昇は「平気だよ。小岩ってさ、悪い奴じゃないんだよ。だからキチンと話して言葉が届けば平気なんだ。かなたも今度話してみる?」と聞くと、かなたは「昇くんといる時なら」と言うので昇は「よろしくー」と言って笑った。


下心がないと言えば嘘になる。

毒を以て毒を制する。

小岩茂との付き合いで、春香もかなたも自分の周りも守ろうと思っていた。



その晩、帰ると祖父が「あの小僧から電話が来たぞ?委員会活動だって言って帰ってくる時間伝えたからそろそろ電話くるぞ」と言われる。


嫌がることなく「サンキュー爺ちゃん」と返す昇に、祖父が「お前、どうすんだ?」と聞くと、昇は「適度な距離感でアイツも巻き込むよ。俺の2回目は思ったよりハードだからさ、味方は多い方がいいんだ」と答えた。


祖父は「成程な、アイツもチームメンバーだな」と笑って部屋に戻ると、本当に監視でもされているように電話が鳴る。


昇は裏声で電話に出ると「小岩です。楠木くん居ますか?」と言われて、昇は「あ、小岩?ただいま。オレオレ、今帰ってきて爺ちゃんから電話あったって聞いたよ。あんがとね」と言う。


忌々しそうに「お前、裏声…」と言う小岩茂に、「気づいて欲しかったけどまだダメだったかぁ」と言う昇。
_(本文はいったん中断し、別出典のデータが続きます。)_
-- ==== Sys2Proof/Machine/Sent.lean ====
section
/-!
DEFINITION. What a part sends out: frames, messages, interrupts, pulses and signals at its pins. Each part keeps the
list of what it has sent, newest last (log entry 8). The model has no receiver for it: the outside world answers with
commands of its own.
-/

namespace Sys2Proof.Machine

/-- The kinds of things a part sends. The comment gives the arguments in order. -/
inductive SentKind where
  /-- MSI-X message: vector (R452) -/
  | msix
  /-- PTP Sync of a master port: port, Baseline time in 2^-32 ns (R33) -/
  | ptpSync
  /-- PTP Announce: port, clockClass, UTC word (R35) -/
  | ptpAnnounce
  /-- Pdelay_Resp sent one-step: port, sequence, residence in 2^-16 ns (R30) -/
  | ptpPdelayResp
  /-- Pdelay_Req: port, sequence (R30) -/
  | ptpPdelayReq
  /-- PTP event frame forwarded on an HSR pair: egress port, type, correctionField (two's complement, 64 bits) (R34) -/
  | ptpForward
  /-- A process-bus frame: port, kind, arguments (R73, R84) -/
  | pbFrame
  /-- An ink frame on a lane: lane, TYPE, arguments (R175) -/
  | ink
  /-- A cell-link message: link, start character K28.n, payload, tag (R170) -/
  | cell
  /-- An instruction-visible or register read response: requester, words -/
  | readData
  /-- A level or pulse at a ball: ball number, level -/
  | pin
  /-- Levels of ENCO_A, ENCO_B and ENCO_Z: encoder, levels (R64) -/
  | enco
  /-- A PCIe completion or memory write of the endpoint: kind, arguments -/
  | pcie
  /-- A flash transaction: kind, address, length -/
  | flash
  /-- A training or calibration pattern on a lane: lane, kind -/
  | pattern
  /-- A signature, evidence or challenge: kind, arguments -/
  | secure
  deriving DecidableEq, Repr

/-- One thing sent. -/
structure Sent where
  kind : SentKind
  args : List Nat
  deriving DecidableEq, Repr

end Sys2Proof.Machine
end

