-- ==== Sys2Proof/Machine/StPower.lean ====
section
/-!
DEFINITION. State of power, boot and the image engine of the Gloesk (R454-R474).
-/

namespace Sys2Proof.Machine

/-- Where a part stands between reset and running (R466-R469). -/
inductive BootPhase where
  /-- held in reset by the thermal trip -/
  | held
  /-- reset, the boot ROM not yet released -/
  | reset
  /-- the boot ROM reads and verifies -/
  | rom
  /-- an image has been booted -/
  | runs
  /-- no image passes: only the endpoint, HST and PWR are served -/
  | stuck
  deriving DecidableEq, Repr

/-- Hidden state of the PWR block. -/
structure PowerState where
  /-- energy of a domain in mJ (R459) -/
  energy : Tab Nat
  /-- power samples of the last milliseconds, newest first: total and floor in 10 mW -/
  samples : List (Nat × Nat)
  /-- a step of BSHED, of TSHED has been made in the present STEP interval (R460, R464) -/
  bStepped : Bool
  tStepped : Bool
  phase : BootPhase
  /-- the second flash port is tried (R468) -/
  second : Bool
  /-- Quill 0 executes the boot run outside Ductus (R469) -/
  bootRun : Bool
  /-- REFCLK was lost: the part is fail-silent (R456) -/
  silent : Bool
  /-- words of the QDATA FIFO, oldest first (R473) -/
  fifo : List Word
  /-- mode and length of the flash command that runs -/
  flash : Option (Nat × Nat)
  /-- cell loads: those that run with their next block, and those queued (R471) -/
  loads : List (Nat × Nat)
  queued : List Nat
  /-- lanes whose hub has attested and shown no words forwarded since: it waits for its image (R470) -/
  hubLoads : List Nat
  /-- offset of the next block of the hub image stream (R470) -/
  imgOfs : Nat
  deriving DecidableEq, Repr

def PowerState.reset : PowerState :=
  { energy := [], samples := [], bStepped := false, tStepped := false, phase := .reset, second := false, bootRun := false,
    silent := false, fifo := [], flash := none, loads := [], queued := [], hubLoads := [], imgOfs := 0 }

/-- A section of a Gloesk image (R467): mask of Quill pairs, offset in the scratch space, bytes. -/
structure ImageSection where
  mask : Nat
  ofs : Nat
  bytes : List Nat
  deriving DecidableEq, Repr

end Sys2Proof.Machine
end

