-- ==== Sys2Proof/Machine/RegMap.lean ====
section
/-!
DEFINITION. The register map of the three parts, register by register and field by field, as the register tables of
the manual give them: the PTP tables (R45, R46), RUL (R71), SVI (R97), LPE (R124), FLR (R141), RNK (R164), STK (R190),
HUB (R191, R418, R474), LNK (R192, R419), NIB (R216), PRT (R217), AQ (R239, R240), RSV (R257), DUC (R305), INK (R325),
TWN (R356), BLT (R378, R379), FOL (R395), LAN (R417), SEC (R439, R440), HST (R453) and PWR (R473).
A register is named as the manual names it; the Ihloon's and the Stanak's own copies of a block carry the letter C
or H before the block's name. A field is named by its register and its own name.
-/

namespace Sys2Proof.Machine.R

def gloeskSources0 : List Nat := [0x3, 0x41, 0x3, 0x41, 0x5, 0x3, 0x3, 0x5, 0x3, 0x83, 0x83, 0x5, 0x0, 0x0, 0x0, 0x0, 0x3, 0x3, 0x5, 0x0, 0x5, 0x3, 0x0, 0x0, 0x3, 0x3, 0x5, 0x3, 0x3, 0x3, 0x3, 0x0]
def gloeskSources1 : List Nat := [0x5, 0x5, 0x3, 0x5, 0x3, 0x0, 0x0, 0x0, 0x3, 0x3, 0x131, 0x3, 0x5, 0x3, 0x5, 0x0, 0x3, 0x3, 0x3, 0x3, 0x5, 0x3, 0x0, 0x0, 0x3, 0x3, 0x3, 0x0, 0x0, 0x0, 0x0, 0x0]
def gloeskSources2 : List Nat := [0x3, 0x3, 0x3, 0x3, 0x3, 0x3, 0x3, 0x43, 0x3, 0x3, 0x3, 0x0, 0x0, 0x0, 0x0, 0x0, 0x3, 0x3, 0x3, 0x5, 0x5, 0x3, 0x0, 0x0, 0x5, 0x5, 0x11, 0x0, 0x0, 0x0, 0x0, 0x0]
def gloeskSources3 : List Nat := [0x0, 0x0, 0x0, 0x0, 0x0, 0x0, 0x0, 0x0, 0x5, 0x3, 0x0, 0x0, 0x0, 0x0, 0x0, 0x0, 0x0, 0x0, 0x0, 0x0, 0x0, 0x0, 0x0, 0x0, 0x0, 0x0, 0x0, 0x0, 0x0, 0x0, 0x0, 0x0]
def gloeskSources4 : List Nat := [0x0, 0x0, 0x0, 0x0, 0x0, 0x0, 0x0, 0x0, 0x0, 0x0, 0x0, 0x0, 0x0, 0x0, 0x0, 0x0, 0x0, 0x0, 0x0, 0x0, 0x0, 0x0, 0x0, 0x0, 0x0, 0x0, 0x0, 0x0, 0x0, 0x0, 0x0, 0x0]
def gloeskSources5 : List Nat := [0x0, 0x0, 0x0, 0x0, 0x0, 0x0, 0x0, 0x0, 0x0, 0x0, 0x0, 0x0, 0x0, 0x0, 0x0, 0x0, 0x0, 0x0, 0x0, 0x0, 0x0, 0x0, 0x0, 0x0, 0x0, 0x0, 0x0, 0x0, 0x0, 0x0, 0x0, 0x0]
def gloeskSources6 : List Nat := [0x0, 0x0, 0x0, 0x0, 0x0, 0x0, 0x0, 0x0, 0x0, 0x0, 0x0, 0x0, 0x0, 0x0, 0x0, 0x0, 0x0, 0x0, 0x0, 0x0, 0x0, 0x0, 0x0, 0x0, 0x0, 0x0, 0x0, 0x0, 0x0, 0x0, 0x0, 0x0]
def gloeskSources7 : List Nat := [0x0, 0x0, 0x0, 0x0, 0x0, 0x0, 0x0, 0x0, 0x0, 0x0, 0x0, 0x0, 0x0, 0x0, 0x0, 0x0, 0x0, 0x0, 0x0, 0x0, 0x0, 0x0, 0x0, 0x0, 0x0, 0x0, 0x0, 0x0, 0x0, 0x0, 0x0, 0x0]
def gloeskSources8 : List Nat := [0x3, 0x3, 0x3, 0x5, 0x3, 0x3, 0x3, 0x5, 0x5, 0x5, 0x5, 0x3, 0x3, 0x3, 0x3, 0x0, 0x0, 0x0, 0x0, 0x0, 0x0, 0x0, 0x0, 0x0, 0x0, 0x0, 0x0, 0x0, 0x0, 0x0, 0x0, 0x0]
def gloeskSources9 : List Nat := [0x0, 0x0, 0x0, 0x0, 0x0, 0x0, 0x0, 0x0, 0x0, 0x0, 0x0, 0x0, 0x0, 0x0, 0x0, 0x0, 0x0, 0x0, 0x0, 0x0, 0x0, 0x0, 0x0, 0x0, 0x0, 0x0, 0x0, 0x0, 0x0, 0x0, 0x0, 0x0]
def gloeskSources10 : List Nat := [0x0, 0x0, 0x0, 0x0, 0x0, 0x0, 0x0, 0x0, 0x0, 0x0, 0x0, 0x0, 0x0, 0x0, 0x0, 0x0, 0x0, 0x0, 0x0, 0x0, 0x0, 0x0, 0x0, 0x0, 0x0, 0x0, 0x0, 0x0, 0x0, 0x0, 0x0, 0x0]
def gloeskSources11 : List Nat := [0x0, 0x0, 0x0, 0x0, 0x0, 0x0, 0x0, 0x0, 0x0, 0x0, 0x0, 0x0, 0x0, 0x0, 0x0, 0x0, 0x0, 0x0, 0x0, 0x0, 0x0, 0x0, 0x0, 0x0, 0x0, 0x0, 0x0, 0x0, 0x0, 0x0, 0x0, 0x0]
def gloeskSources12 : List Nat := [0x1, 0x1, 0x1, 0x1, 0x81, 0x81, 0x81, 0x1, 0x3, 0x1, 0x5, 0x3, 0x5, 0x3, 0x3, 0x3, 0x81, 0x3, 0x3, 0x5, 0x5, 0x3, 0x3, 0x3, 0x3, 0x83]
/-- The reset configuration of the Gloesk sources 0-511 (R360, R361, R362, R378). -/
def gloeskSources : List Nat := gloeskSources0 ++ gloeskSources1 ++ gloeskSources2 ++ gloeskSources3 ++ gloeskSources4 ++ gloeskSources5 ++ gloeskSources6 ++ gloeskSources7 ++ gloeskSources8 ++ gloeskSources9 ++ gloeskSources10 ++ gloeskSources11 ++ gloeskSources12

def stanakSources0 : List Nat := [0x3, 0x3, 0x3, 0x5, 0x3, 0x3, 0x3, 0x5, 0x5, 0x5, 0x5, 0x3, 0x3, 0x3, 0x3]
/-- The reset configuration of the Stanak sources (R361, R379). -/
def stanakSources : List Nat := stanakSources0

def ihloonSources0 : List Nat := [0x1, 0x1, 0x1, 0x1, 0x1, 0x1, 0x1, 0x1, 0x3, 0x1, 0x5, 0x3, 0x5, 0x3, 0x3, 0x3, 0x1, 0x3, 0x3, 0x5, 0x5, 0x3, 0x3, 0x3, 0x3, 0x3]
/-- The reset configuration of the Ihloon sources (R362, R379). -/
def ihloonSources : List Nat := ihloonSources0
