-- ==== Sys2Proof/Machine/Ruling.lean ====
section
/-!
DEFINITION. The Ruling: accumulator, sources, segment table, encoders, gearing and compare channels (R47-R71).
-/

namespace Sys2Proof.Machine

/-- Rounding to the nearest integer; an exact tie, which the manual does not settle, is free. -/
def roundFree (num den : Int) : Int :=
  if den ≤ 0 then 0
  else if (2 * num + den) % (2 * den) = 0 then
    (2 * num + den) / (2 * den) - (if Config.roundUp num den then 0 else 1)
  else (2 * num + den) / (2 * den)

/-- Move a geared target, and the targets that ff looks back to, by the same angle. -/
def GearState.move (s : GearState) (d : Int) : GearState := { s with g := s.g + d, hist := s.hist.map (· + d) }

namespace Gloesk

/-- The Ruling angle in whole units, unwrapped. -/
def theta (g : Gloesk) : Int := g.rul.acc / 2 ^ 32

/-- Baseline time of one fabric clock at the rate in effect, in 2^-32 ns (R27). -/
def clockInc (g : Gloesk) : Int := 5368709120 + quotFree (5 * g.time.rate) 1024

/-- n_clk of the present stroke: the fabric clocks from now to the next boundary, called at SB(j) (R47). -/
def nClk (g : Gloesk) : Int :=
  let stop : Int := ((g.ns / g.period + 1) * g.period * 2 ^ 32 : Nat)
  (stop - g.time.bl + g.clockInc - 1) / g.clockInc

/-- n_clk of the next stroke, at the rate that stands now (R47, R67). -/
def nClkNext (g : Gloesk) : Int :=
  let stop : Int := ((g.ns / g.period + 2) * g.period * 2 ^ 32 : Nat)
  let inc : Int := 5368709120 + quotFree (5 * g.baseRate) 1024
  (stop - (g.time.bl + g.nClk * g.clockInc) + inc - 1) / inc

/-- Word `w` of entry `i` of a segment bank (R57). -/
def segWord (g : Gloesk) (bank i w : Nat) : Nat := (Tab.get 0 g.rul.seg (bank * 256 + i * 4 + w)).toNat

/-- End stroke, end angle (48 bits, signed) and end velocity of an entry. -/
def segEnd (g : Gloesk) (bank i : Nat) : Nat := g.segWord bank i 0
def segAngle (g : Gloesk) (bank i : Nat) : Int := toS 48 (g.segWord bank i 2 % 2 ^ 16 * 2 ^ 32 + g.segWord bank i 1)
def segVel (g : Gloesk) (bank i : Nat) : Int := toS 32 (g.segWord bank i 3)

/-- The clamp of R49. -/
def clampVel (g : Gloesk) (v : Int) : Gloesk × Int :=
  let c := clampI (g.rdS F.RUL_VMIN_V) (g.rdS F.RUL_VMAX_V) v
  if c = v then (g, v) else ((g.up F.RUL_STATUS_VCLAMP).raise 20, c)

/-- The Hermite evaluation of R57 for stroke `j`. Velocities become angle units per stroke with the n_clk of stroke `j` (DESIGN
CHOICE, log entry 207). -/
def hermite (g : Gloesk) (t : SegTable) (j : Nat) : Int :=
  let n := g.nClk
  let jRel : Int := strokeDiff t.start j
  let d : Int := (g.segEnd t.bank t.idx : Int) - t.j0
  let a : Int := jRel + 1 - t.j0
  let p1 := g.segAngle t.bank t.idx
  let m1 := g.segVel t.bank t.idx * n
  let num := (2 * a ^ 3 - 3 * a ^ 2 * d + d ^ 3) * t.p0 * 2 ^ 16 + (a ^ 3 - 2 * a ^ 2 * d + a * d ^ 2) * d * t.m0
    + (3 * a ^ 2 * d - 2 * a ^ 3) * p1 * 2 ^ 16 + (a ^ 3 - a ^ 2 * d) * d * m1
  roundFree (num - (g.theta - t.theta0) * d ^ 3 * 2 ^ 16) (d ^ 3 * n)

/-- Move the running table to the entry that holds stroke `j` (R57, R59); the n_clk of its first velocity is that of stroke `j`
(DESIGN CHOICE, log entry 207). -/
def segAdvance (g : Gloesk) (t : SegTable) (j : Nat) : SegTable :=
  if (g.segEnd t.bank t.idx : Int) ≤ strokeDiff t.start j then
    let p := if t.clamped then g.theta - t.theta0 else g.segAngle t.bank t.idx
    let m := if t.clamped then g.rul.vel * g.nClk else g.segVel t.bank t.idx * g.nClk
    { t with j0 := g.segEnd t.bank t.idx, p0 := p, m0 := m, idx := t.idx + 1, clamped := false }
  else t

/-- SRC_ACT. -/
def srcAct (g : Gloesk) : Nat := g.rd F.RUL_STATUS_SRC_ACT

/-- The encoder that gearing uses: that of the source in effect, else that of the source requested (R52). -/
def gearEnc (g : Gloesk) : Nat :=
  if g.srcAct = 4 then 1 else if g.srcAct = 3 then 0 else if g.rd F.RUL_CTRL_SRC = 4 then 1 else 0

/-- The agreed position of an encoder in 2^-15 counts (R65, R67). -/
def gearPosition (g : Gloesk) (n : Nat) : Option Int := (nth none g.svi.encAgreed n).map (fun e => e.1 * 2 ^ 15 + e.2)

/-- The gear engine on an encoder. -/
def gear (g : Gloesk) (n : Nat) : GearState := if n = 0 then g.rul.gear0 else g.rul.gear1

/-- Change the gear engine on an encoder. -/
def onGear (g : Gloesk) (n : Nat) (f : GearState → GearState) : Gloesk :=
  if n = 0 then { g with rul := { g.rul with gear0 := f g.rul.gear0 } } else { g with rul := { g.rul with gear1 := f g.rul.gear1 } }

/-- Change both gear engines. -/
def onGears (g : Gloesk) (f : GearState → GearState) : Gloesk := (g.onGear 0 f).onGear 1 f

/-- NUM × 2^32 × c / DEN in angle units; c in 2^-15 counts. -/
def geared (num den : Int) (c : Int) : Int := if den = 0 then 0 else num * 2 ^ 17 * c / den

/-- A switch of the steering source (R52, R54). The target is NUM × 2^32 × c / DEN + OFS at the last agreed position. -/
def switchSource (g : Gloesk) (src : Nat) : Gloesk :=
  let g := g.wr F.RUL_STATUS_SRC_ACT src
  if src = 3 ∨ src = 4 then
    let n := src - 3
    let c := if (g.gear n).c.isSome then (g.gear n).c else g.gearPosition n
    let base := geared (g.rdS F.RUL_GEAR_NUM_NUM) (g.rd F.RUL_GEAR_DEN_DEN) (c.getD 0)
    let old := g.rdS F.RUL_GEAR_OFS_OFS
    let g : Gloesk := if g.on F.RUL_CTRL_BUMPLESS then g.wrS F.RUL_GEAR_OFS_OFS (g.theta - base) else g
    let g := g.onGear (1 - n) (fun s => s.move (g.rdS F.RUL_GEAR_OFS_OFS - old))
    g.onGear n (fun s => { s.move (base + g.rdS F.RUL_GEAR_OFS_OFS - s.g) with rem := 0, c := c })
  else g

/-- At the last entry's end stroke the table ends (R58). `switched` says a committed switch fell on this stroke. -/
def segmentEnd (g : Gloesk) (t : SegTable) (switched : Bool) : Gloesk :=
  let g := ({ g with rul := { g.rul with table := none } }).up F.RUL_STATUS_SEG_DONE
  let next := g.rd F.RUL_SEG_CTRL_NEXT
  if switched then g
  else if next = 0 then (g.wr F.RUL_STATUS_SRC_ACT 0).wrS F.RUL_HOSTV_V (g.segVel t.bank (t.count - 1))
  else if next = 1 then g.wr F.RUL_STATUS_SRC_ACT 1
  else g.switchSource (next + 1)

/-- The table has reached the end stroke of its last entry at the present stroke. -/
def segmentOver (g : Gloesk) (t : SegTable) : Bool :=
  decide ((g.segEnd t.bank (t.count - 1) : Int) ≤ strokeDiff t.start g.stroke)

/-- The running table ends at SB(j) (R58). -/
def segmentFinish (g : Gloesk) (switched : Bool) : Gloesk :=
  match g.rul.table with
  | none => g
  | some t => if g.segmentOver t then g.segmentEnd t switched else g

/-- An armed table whose start stroke is reached takes over (R57, R58). -/
def segmentStart (g : Gloesk) : Gloesk :=
  match g.rul.armed with
  | none => g
  | some t =>
    if t.start = g.stroke then
      let t := { t with idx := 0, j0 := 0, theta0 := g.theta, p0 := 0, m0 := g.rul.vel * g.nClk, clamped := false }
      ({ g with rul := { g.rul with armed := none, table := some t } }).wr F.RUL_STATUS_SRC_ACT 2
    else g

/-- The running table gives the velocity of stroke j (R57). -/
def segmentStep (g : Gloesk) : Gloesk × Option Int :=
  match g.rul.table with
  | none => (g, none)
  | some t =>
    if g.segmentOver t then (g, none)
    else if g.srcAct ≠ 2 then ({ g with rul := { g.rul with table := none } }, none)
    else
      let t := g.segAdvance t g.stroke
      let g := ({ g with rul := { g.rul with table := some t } }).wr F.RUL_STATUS_SEG_IDX t.idx
      (g, some (g.hermite t g.stroke))

/-- The velocity that the source in effect gives this stroke (R52, R55, R67). -/
def sourceVel (g : Gloesk) (seg : Option Int) : Int :=
  match g.srcAct with
  | 0 => g.rdS F.RUL_HOSTV_V
  | 1 => g.rul.grid.getD g.rul.vel
  | 2 => seg.getD g.rul.vel
  | s => (g.gear (s - 3)).vel.getD g.rul.vel

/-- The Ruling's work at SB(k): velocity, clamp and record (R48, R49, R52, R57). -/
def rulingAtBoundary (g : Gloesk) (switched : Bool) : Gloesk :=
  let (g, sv) := ((g.segmentFinish switched).segmentStart).segmentStep
  let v := g.sourceVel sv
  let (g', c) := g.clampVel v
  let g' := if g'.srcAct = 2 ∧ c ≠ v then
      { g' with rul := { g'.rul with table := g'.rul.table.map (fun t => { t with clamped := true }) } } else g'
  let nxt := g'.rul.acc + c * 2 ^ 16 * g'.nClk
  let r : RulRecord := ⟨g'.stroke, ofS 64 g'.rul.acc, c, ofS 64 nxt⟩
  let g' : Gloesk := { g' with rul := { g'.rul with
      vel := c, grid := none, record := r, records := (r :: g'.rul.records).take 16 } }
  g'.onGears (fun s => { s with vel := none })

/-- The Ruling record of stroke `k` (R48). -/
def recordOf (g : Gloesk) (k : Nat) : RulRecord := (g.rul.records.find? (fun r => r.stroke = k)).getD g.rul.record

/-- An encoder's state. -/
def enc (g : Gloesk) (n : Nat) : EncState := if n = 0 then g.rul.enc0 else g.rul.enc1

/-- Write an encoder's state. -/
def setEnc (g : Gloesk) (n : Nat) (e : EncState) : Gloesk :=
  if n = 0 then { g with rul := { g.rul with enc0 := e } } else { g with rul := { g.rul with enc1 := e } }

/-- The fraction of R65 in 2^-15 count. Two counts at one Baseline time give the largest one (DESIGN CHOICE, log entry 207). -/
def encFraction (g : Gloesk) (n : Nat) : Int :=
  match (g.enc n).times with
  | t1 :: t2 :: _ =>
    let sb : Int := (g.ns / g.period * g.period * 2 ^ 32 : Nat)
    let q := if t1 = t2 then 0x7FFF else quotFree ((sb - t1) * 2 ^ 15) ((t1 : Int) - t2)
    let q := clampI 0 0x7FFF q
    if g.on F.RUL_ENC_STAT_DIR n then q else -q
  | _ => 0

/-- The latch of stroke `k`. -/
def latchOf (g : Gloesk) (k : Nat) : SbLatch := (g.rul.latches.find? (fun l => l.stroke = k)).getD ⟨k, [], []⟩

/-- At SB(k) each active encoder latches position and fraction (R65, R95); a compare channel with ROUTE_FLR delivers its IDX to
Flourish, another one leaves what it delivered before (R70, R128). -/
def encoderLatch (g : Gloesk) : Gloesk :=
  let old := (g.rul.latches.head?.map (·.idx)).getD []
  let one (n : Nat) : Int × Int × Bool :=
    ((g.enc n).p, g.encFraction n, g.rd F.RUL_ENC_CFG_MODE n != 0 && !(g.enc n).bad)
  let idx := (List.range 16).map (fun n => if g.on F.RUL_CMP_CFG_ROUTE_FLR n then g.rd F.RUL_CMP_IDX_IDX n else nth 0 old n)
  let l : SbLatch := ⟨g.stroke, [one 0, one 1], idx⟩
  let g : Gloesk := { g with rul := { g.rul with latches := (l :: g.rul.latches).take 16 } }
  g.each [0, 1] (fun g n => g.setEnc n { g.enc n with bad := false })

/-- The hysteresis of R62; `d` true is up. -/
def hysteresis (r p : Int) (d : Bool) : Int × Bool :=
  let p := if d && decide (p + 1 ≤ r) then r else p
  let p := if !d && decide (r ≤ p - 1) then r else p
  let (p, d) := if !d && decide (p + 2 ≤ r) then (r - 1, true) else (p, d)
  if d && decide (r ≤ p - 2) then (r + 1, false) else (p, d)

/-- Apply a raw count change of an encoder (R61, R62). The counters wrap at 32 bits (DESIGN CHOICE, log entry 207). `again` says
that the count replaces one of the same fabric clock. -/
def encApply (g : Gloesk) (n : Nat) (delta : Int) (again : Bool) : Gloesk :=
  let e := g.enc n
  let delta := if g.on F.RUL_ENC_CFG_INV n then -delta else delta
  if delta = 0 then g else
  let close := match e.last with
    | some t => decide ((g.time.bl : Int) - t < 16 * 2 ^ 32)
    | none => false
  let g : Gloesk := if close && !again then (g.inc F.RUL_ENC_ERRCNT_OVERRATE n).up F.RUL_ENC_STAT_OVERRATE n else g
  let r := toS 32 (ofS 32 (e.r + delta))
  let d0 := g.on F.RUL_ENC_STAT_DIR n
  let (p, d) := hysteresis r e.p d0
  let p := toS 32 (ofS 32 p)
  let times := if p = e.p then e.times else if d = d0 then (g.time.bl :: e.times).take 2 else [g.time.bl]
  let g := g.setEnc n { e with r := r, p := p, last := some g.time.bl, times := times }
  g.wr F.RUL_ENC_STAT_DIR (if d then 1 else 0) n |>.wrS F.RUL_ENC_POS_P p n |>.wrS F.RUL_ENC_RAW_R_CNT r n

/-- Quadrature position of the levels A and B within one cycle, up when A leads B (PRESUMED, log entry 12). -/
def quadPhase (a b : Bool) : Int :=
  match a, b with
  | false, false => 0
  | true, false => 1
  | true, true => 2
  | false, true => 3

/-- The encoder as it was before the input changes of the present fabric clock, and whether there was one before (R61). -/
def encRewind (g : Gloesk) (n : Nat) : Gloesk × Bool :=
  let e := g.enc n
  match e.mark with
  | some m =>
    if m.time = g.time.bl then
      (((g.setEnc n { e with a := m.a, b := m.b, r := m.r, p := m.p, times := m.times, last := m.last }).wr F.RUL_ENC_STAT_DIR
        (if m.up then 1 else 0) n).wrS F.RUL_ENC_POS_P m.p n |>.wrS F.RUL_ENC_RAW_R_CNT m.r n, true)
    else (g, false)
  | none => (g, false)

/-- ENCODER_COUNT: the inputs A and B have had these levels for `held` fabric clocks (R60, R61). The ENCO outputs repeat them
ahead of the filter (R64). All changes of one fabric clock are judged together. -/
def encoderCount (g : Gloesk) (n : Nat) (a b : Bool) (held : Nat) : Gloesk :=
  let bit (x : Bool) : Nat := if x then 1 else 0
  let g := g.iff (g.on F.RUL_ENC_CFG_ENCO_EN n) (·.send .enco [n, bit a, bit b, bit (g.enc n).z])
  if held < g.rd F.RUL_ENC_CFG_FILT n then g
  else
    let (g, again) := g.encRewind n
    let e := g.enc n
    let mark : EncMark := ⟨g.time.bl, e.a, e.b, e.r, e.p, g.on F.RUL_ENC_STAT_DIR n, e.times, e.last⟩
    let g' := g.setEnc n { e with a := a, b := b, mark := some mark }
    match g.rd F.RUL_ENC_CFG_MODE n with
    | 1 =>
      if e.a ≠ a ∧ e.b ≠ b then
        ((g'.setEnc n { g'.enc n with bad := true }).inc F.RUL_ENC_ERRCNT_ILLEGAL n).up F.RUL_ENC_STAT_ILLEGAL n
      else
        let d := (quadPhase a b - quadPhase e.a e.b) % 4
        g'.encApply n (if d = 1 then 1 else if d = 3 then -1 else 0) again
    | 2 => if !e.a && a then g'.encApply n (if b then 1 else -1) again else g'
    | 3 => g'.encApply n ((if !e.a && a then 1 else 0) - (if !e.b && b then 1 else 0)) again
    | _ => g'

/-- ENCODER_INDEX: the input Z has had level `z` for `held` fabric clocks (R61, R63); ENCO_Z repeats it (R64). -/
def encoderIndex (g : Gloesk) (n : Nat) (z : Bool) (held : Nat) : Gloesk :=
  let bit (x : Bool) : Nat := if x then 1 else 0
  let g := g.iff (g.on F.RUL_ENC_CFG_ENCO_EN n) (·.send .enco [n, bit (g.enc n).a, bit (g.enc n).b, bit z])
  let e := g.enc n
  let edge := held ≥ g.rd F.RUL_ENC_CFG_FILT n ∧ e.z ≠ z
  let g := if edge then g.setEnc n { e with z := z } else g
  if ¬ edge ∨ z = g.on F.RUL_ENC_CFG_IDX_POL n ∨ g.rd F.RUL_ENC_CFG_MODE n = 0 then g else
  let e := g.enc n
  let g := g.up F.RUL_ENC_STAT_IDX_SEEN n |>.wrS F.RUL_ENC_IDXPOS_IDX e.r n
  if g.on F.RUL_ENC_CFG_IDX_ZERO n then
    let g : Gloesk := { g with rul := { g.rul with zeroed := keepLast 16 (g.rul.zeroed ++ [(strokeMod (g.stroke + 1), n, e.p)]) } }
    (g.setEnc n { e with r := 0, p := 0, bad := true, mark := none }).down F.RUL_ENC_CFG_IDX_ZERO n |>.up F.RUL_ENC_STAT_ZERO_DONE n
      |>.wr F.RUL_ENC_POS_P 0 n |>.wr F.RUL_ENC_RAW_R_CNT 0 n
  else g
「このヤロ…。まあいいや。流行ってたぞ。お前の言った好き嫌い」

「おお、やっぱり西中にも行ったかー、皆真っ赤だった?」

「まあな。なんかよく知らない奴が勘違いしてたよ」


昇の「面白かった?」という問いに、「…少しだけ。趣味悪いから喜ばなかった」と返す小岩茂は案外キチンとした人間だとわかる。


「ったく、毎朝キチンと学校行ったせいで、夜なんか眠くてたまんねえ」と恩着せがましく言ってから「じゃまたな」と言って電話を切る小岩茂。


昇は「うんうん。ありがとう。またね」と返事をしたが、狙い通りの展開に笑ってしまわないように大変だった。制服を脱いで部屋着に着替えてから、わざと小岩茂の家に電話をすると案の定曽房が電話に出た。